« Retirez vos mains de la RDC, elle n’est pas une mine à exploiter ni une terre à dévaliser » : cette phrase est à la Une de la presse congolaise ce matin. Le souverain pontife a donc débuté sa visite à Kinshasa hier avec un discours « interpellateur », comme le qualifie le site congolais Politico CD. « Dans son allocution, le pape François a interpellé la communauté internationale sur sa responsabilité dans les différents drames commis sur le continent africain en général et en RDC, en particulier. Il a dénoncé l’indifférence et l’inaction de pays ‘économiquement avancés’ qui, au détriment des intérêts des populations locales, exploitent et dévalisent ses ressources naturelles.

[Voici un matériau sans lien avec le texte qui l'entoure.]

-- ==== Sys2Proof/Word.lean ====
section
/-!
DEFINITION. Sys2Proof/Word.lean: the words of the machine and the numbers that name registers (R4, R5, R177).
Only types and the plainest arithmetic stand here.
-/
namespace Sys2Proof

/-- A 64-bit word (R5). -/
abbrev Word := BitVec 64
/-- A byte (R5). -/
abbrev Byte := BitVec 8
/-- A 16-bit instruction parcel (R5, R155). -/
abbrev Parcel := BitVec 16
/-- The 512 bits of a vector register (R177). -/
abbrev VWord := BitVec 512
/-- The 128 bits of a tile descriptor (R124). -/
abbrev TWord := BitVec 128

/-- Number of a g register (R177). -/
abbrev GNum := Fin 32
/-- Number of a v register (R177). -/
abbrev VNum := Fin 64
/-- Number of a mask register (R177). -/
abbrev KNum := Fin 8
/-- Number of an extension register (R163). -/
abbrev ENum := Fin 8
/-- Number of a tile descriptor register (R177). -/
abbrev TNum := Fin 8
/-- Number of a timeline (R133). -/
abbrev TLNum := Fin 4
/-- A context of the cluster: core × 16 + context (R13, R16). -/
abbrev CtxId := Fin 64
/-- A core of the cluster (R1). -/
abbrev CoreId := Fin 4

/-- A cluster of the pod by its coordinates (R65). -/
structure ClusterId where
  chip : Fin 128
  x : Fin 16
  y : Fin 16
  deriving DecidableEq, Repr

/-- The format tags of R40. -/
inductive Tag where
  | raw | i8 | i16 | i32 | i64 | n8 | n16 | n32
  | f32 | bf16 | f16 | f8e4 | f8e5 | q8 | q4 | a80 | rt
  deriving DecidableEq, Repr

/-- Rounding modes of R47. -/
inductive Rnd where
  | rne | rtz | rdn | rup | sr
  deriving DecidableEq, Repr


end Sys2Proof
end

Le Pape a également demandé à la Communauté internationale de laisser l’Afrique devenir protagoniste de son propre destin. »
Des oreilles ont sifflé…
« Un discours très apprécié par les Congolais », pointe Afrikarabia. « Le Pape ne s’est pas privé pour fustiger un ‘colonialisme économique’ dans un pays ‘largement pillé, et qui ne parvient pas à profiter suffisamment de ses immenses ressources’. François a donc vengé en quelques secondes des millions de Congolais en dénonçant ‘le monde entier qui ferme les yeux, les oreilles et la bouche’. Mais les oreilles de certains hommes d’affaires et politiciens congolais ont tout de même dû siffler, relève encore le site spécialisé sur la RDC, en écoutant la suite discours de François. Car si les Congolais ne profitent pas des richesses du pays, c’est que la corruption, quasi endémique au Congo, détourne ces richesses vers une élite largement prédatrice. Pour le souverain pontife, ‘ce sont souvent les ténèbres de l’injustice et de la corruption qui obscurcissent la lumière du bien’. À bon entendeur… »

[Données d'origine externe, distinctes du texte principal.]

-- ==== Sys2Proof/Syntax.lean ====
section
/-!
DEFINITION. Sys2Proof/Syntax.lean: the instructions and events of spec/opcode_table.json, one constructor per row. The rows
with an encoding carry its fields (fa and fb are the disposition bits, the x and y of the table); the rows without one
are hardware events, firmware commands and register writes, and carry what the event brings with it.
-/
namespace Sys2Proof

/-- A trap record: the fields of R310. -/
structure TrapRec where
  cause : BitVec 8
  ctx : Fin 16
  fatal : Bool
  repidx : BitVec 6
  status : BitVec 4
  pc : BitVec 48
  aux : Word
  aux2 : Word
  deriving DecidableEq, Repr

/-- What a creation carries (R24), with the sender's clock of R28 and the partition it comes from. -/
structure AMsg where
  target : ClusterId
  any : Bool
  core : CoreId
  pc : BitVec 48
  arg0 : Word
  arg1 : Word
  cls : Fin 8
  queue : Fin 8
  gval : BitVec 4
  gids : BitVec 32
  twin : Bool
  ptag : Fin 64
  prot : Bool
  clk : Nat
  src : ClusterId
  part : Nat
  deriving DecidableEq, Repr

/-- A watch as it reaches an owner port (R86, R247): the watcher, its tag, the word's offset, the threshold, the
watcher's clock, the limit of a timed watch, the partition id. -/
structure WatchReq where
  src : ClusterId
  ctx : Option CtxId
  grp : Option Nat
  tag : Nat
  off : Nat
  thr : Word
  clk : Nat
  limit : Option Nat
  part : Nat
  /-- the level of a local watcher: its registration is checked with SR or UR (R352) -/
  sup : Bool
  deriving DecidableEq, Repr

/-- What a remote read is for: a leased line of a load, a source request of a pull, the slot read of a recall, the
holder's pull of a FILLING page (R77, R97, R362, R366). -/
inductive ReadKind where
  | load | engine | recall
  deriving DecidableEq, Repr

/-- A remote read request as it reaches an owner port (R77). -/
structure ReadReq where
  src : ClusterId
  tag : Nat
  off : Nat
  size : Nat
  clk : Nat
  part : Nat
  kind : ReadKind
  /-- AUTO 0, DIRECT 1, RELAY 2: applied to the replies (R148, R254) -/
  route : BitVec 2
  /-- the FEAT0 bits the request needs of its owner, and its module's REV (R435) -/
  need : BitVec 16
  rev : Nat
  deriving DecidableEq, Repr

/-- Who acknowledges a `tinv` (R360). -/
inductive TinvAgent where
  | core (c : CoreId) | port | copyEngine | hostDma
  deriving DecidableEq, Repr

/-- A host active message as written to the message port: its 64-bit words in order (R423). -/
structure HostMsg where
  words : List Word
  deriving DecidableEq, Repr

/-- What a message of one cluster to another says (R77, R81, R145, R266, R364). -/
inductive NetBody where
  | read (r : ReadReq)
  | watch (w : WatchReq)
  | withdraw (tag : Nat)
  | amsg (m : AMsg)
  /-- the target has entered the creation, or has no FREE record for it (R26) -/
  | amsgAnswer (accepted : Bool)
  | data (tag : Nat) (bytes : List Byte) (t lease : Nat)
  | pullData (tag : Nat) (bytes : List Byte) (t : Nat)
  | status (tag : Nat) (st : BitVec 4)
  | watchStatus (tag : Nat) (st : BitVec 4)
  | deferred (tag : Nat)
  | fire (tag : Nat) (value : Word) (tf : Nat)
  | expired (tag : Nat)
  | refused (tag : Nat)
  | cancelFill (page : Nat)
  /-- a holder that is to be woken asks the owner to recall a page (R364) -/
  | recallPage (page : Nat)
  deriving DecidableEq, Repr

/-- A message of a cluster to a cluster, with the route flag it travels by (R148). -/
structure NetMsg where
  src : ClusterId
  dst : ClusterId
  route : BitVec 2
  body : NetBody
  deriving DecidableEq, Repr

/-- A message between modules with its pair sequence number (R151) and the counter in its nonce (R399); `good` says that its GCM tag
passes (R399), `skid` the link tag that has not been checked yet (R153). -/
structure PodMsg where
  seq : Nat
  nonce : Nat
  msg : NetMsg
  good : Bool
  skid : Option Nat
  deriving DecidableEq, Repr

/-- A beam: port and number (R411). -/
structure BeamId where
  port : Fin 16
  beam : Fin 64
  deriving DecidableEq, Repr

/-- Receipt of a tag group (R412, R413): whether its tag passes, the link tag that registers filled early wait for (R153), the
messages it completes, the wavelengths with an uncorrectable codeword. -/
structure GroupRcpt where
  beam : BeamId
  num : Nat
  good : Bool
  tag : Nat
  msgs : List PodMsg
  uncorr : List (Fin 8)
  deriving DecidableEq, Repr

/-- The common part of a firmware command: the function it is written to, its SEQ, the host address and length of the argument block, the
host address of its response record (R431). OPC is the row itself, and the operands of the row are what the block holds. -/
structure Cmd where
  fn : Fin 17
  seq : Nat
  argA : Nat
  argL : Nat
  rspA : Nat
  deriving DecidableEq, Repr

/-- The pod schedule of PODCFG (R141, R142, R146, R432): for each chip of the pod and each slot the chip that each of its 16
ports faces, and the budgets of the send queues by chip. A parameter that is not named takes its default (R141). -/
structure PodCfg where
  chipid : Fin 128
  slotlen : Option Nat
  guardlen : Option Nat
  nslot : Option Nat
  tables : List (Fin 128 × List (List (Option (Fin 128))))
  budgets : List (Fin 128 × Nat)
  deriving DecidableEq, Repr

/-- What LINKCFG sets (R413, R414, R416, R419, R420, R432); a parameter that is not named keeps its value. `skid` are the beams
whose mode it sets, `restart` the wavelengths it starts to train again (R416). -/
structure LinkCfg where
  skid : List (BeamId × Bool)
  restart : List (BeamId × Fin 8)
  e2eT : Option Nat
  e2eN : Option Nat
  berwin : Option Nat
  degr : Option Nat
  restore : Option Nat
  rwin : Option Nat
  rtMax : Option Nat
  deadn : Option Nat
  drainR : Option Nat
  deriving DecidableEq, Repr

/-- Launch parameters (R39, R50, R93, R101, R350, R374, R381). -/
structure Params where
  contMax : Nat
  poolBase : Nat
  holdCyc : Nat
  twin : Bool
  supPc : BitVec 48
  fused : Bool
  deferLim : Nat
  leaseLen : Nat
  ageMax : Nat
  preemptMin : Nat
  polOff : Nat
  polCnt : Nat
  jobSeed : BitVec 64
  lcluster : BitVec 8
  troot : Nat
  logMax : Nat
  logBase : Nat
  logdBase : Nat
  cmapBase : Nat
  dumpOff : Nat
  prlock : BitVec 16
  deriving DecidableEq, Repr

/-- An ingest buffer (R402). -/
structure IngestBuf where
  ptag : Nat
  cl : ClusterId
  start : Nat
  len : Nat
  deriving DecidableEq, Repr

/-- What LAUNCH carries (R432): the partition id, the function it is bound to, the clusters; for the cluster modelled its
parameters, its scratchpad images by offset and HBM images by physical offset, its group table entries by index (R35), its
protection regions; of the other clusters their group table entries by index with the member list; the participants and
whether they all agreed to debugging, the ingest buffers, the HDM pages, SAVECTR. -/
structure LaunchArgs where
  part : Nat
  fn : Fin 17
  clusters : List ClusterId
  par : Params
  images : List (Nat × List Byte)
  hbm : List (Nat × List Byte)
  groups : List (Nat × List Word)
  others : List (ClusterId × Nat × List Word × List Nat)
  regions : List (Nat × Word)
  participants : List (Fin 64)
  agreed : Bool
  bufs : List IngestBuf
  hdm : List (ClusterId × Nat)
  savectr : Nat
  deriving DecidableEq, Repr

/-- A partition as its other members hold it, for a module that has reset (R398, R407): its function, clusters, participants, those
revoked, SAVECTR, the name of its key, its measurement set; for the cluster modelled its launch parameters and its group
table entries by index. -/
structure Membership where
  fn : Fin 17
  clusters : List ClusterId
  participants : List Nat
  revoked : List Nat
  savectr : Nat
  pk : Nat
  mset : List (BitVec 256)
  par : Params
  groups : List (Nat × List Word)
  deriving DecidableEq, Repr

/-- What REJOIN carries (R407): the partition, the module, the measurement registers of its fresh quote, the groups to reform with
the largest PHASE that their other members hold, and at the module that has reset the partition. -/
structure RejoinArgs where
  part : Nat
  chip : Fin 128
  quote : List (BitVec 256)
  groups : List (Nat × Nat)
  member : Option Membership
  deriving DecidableEq, Repr

/-- The key blob of a checkpoint (R428): the identity of the module whose storage key wraps the partition key, the measurement set it is
bound to, the wrapped key. -/
structure KeyBlob where
  ident : BitVec 256
  mset : List (BitVec 256)
  wrapped : List Byte
  deriving DecidableEq, Repr

/-- What CHECKPOINT names (R428): the partition, the host ranges granted for the image by address and length. -/
structure CheckpointArgs where
  part : Nat
  ranges : List (Nat × Nat)
  deriving DecidableEq, Repr

/-- What RESTORE carries (R428): the partition, the key blob, the chunks by cluster and physical offset. -/
structure RestoreArgs where
  part : Nat
  blob : KeyBlob
  chunks : List (ClusterId × Nat × List Byte)
  deriving DecidableEq, Repr

/-- The readings of a sample (R436): junction temperatures of 16 sensors on each of the four dies and HBM temperatures of the eight stacks
in °C, rails as millivolts and milliamperes, how many the spec does not say, the 1 ms average power in W. -/
structure Sensors where
  junction : Vector Int 64
  hbm : Vector Int 8
  rails : List (Nat × Nat)
  power : Nat
  deriving DecidableEq, Repr

/-- TDISP requests that move an interface (R408). -/
inductive TdispReq where
  | lock | start | stop
  deriving DecidableEq, Repr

Pour ce qui est de la guerre à l’Est du pays, « nous ne pouvons pas nous habituer au sang qui coule depuis des décennies » s’est indigné le pape François. Une phrase mise en exergue notamment par le site congolais Cas-Info. « Un message plus classique, commente encore Afrikarabia : paix, réconciliation et compassion avec les victimes. Mais là encore, sans oublier de condamner le reste du monde qui semble regarder les bras croisés un conflit oublié. François n’est pas rentré dans la dénonciation explicite des groupes armés et des pays qui les soutiennent (on pense au Rwanda), mais il s’est élevé contre ‘le tribalisme’ et ceux qui ‘prennent part pour leur ethnie, alimentant des spirales de haine et de violence’. Dénonçant, ainsi, un mal, qui ronge de nombreux pays de la région. Ils se reconnaîtront. »
« Vérités crues ! »
La presse ouest-africaine applaudit ce discours sans fard… À l’instar de WakatSéra au Burkina Faso : « connu pour son indépendance de ton et d’action, le successeur de Pierre n’a pas tourné autour du ciboire pour dire ses vérités crues aux prédateurs d’une Afrique qui, mieux que tout autre continent, porte haut le flambeau de la religion catholique. (…) Il ne s’est guère emmuré dans des formules enjolivées. Comme Jésus son Seigneur, qui a chassé les marchands installés dans le Temple de Jérusalem, le souverain pontife a sommé les envahisseurs de quitter l’Afrique. Le pape François a tiré à boulets rouges sur les envahisseurs de la RD Congo, bien entendu sans nommer, ni le M23, ni le Rwanda, encore moins les pays occidentaux de l’ombre qui continuent de ‘faire main basse sur le Congo’. »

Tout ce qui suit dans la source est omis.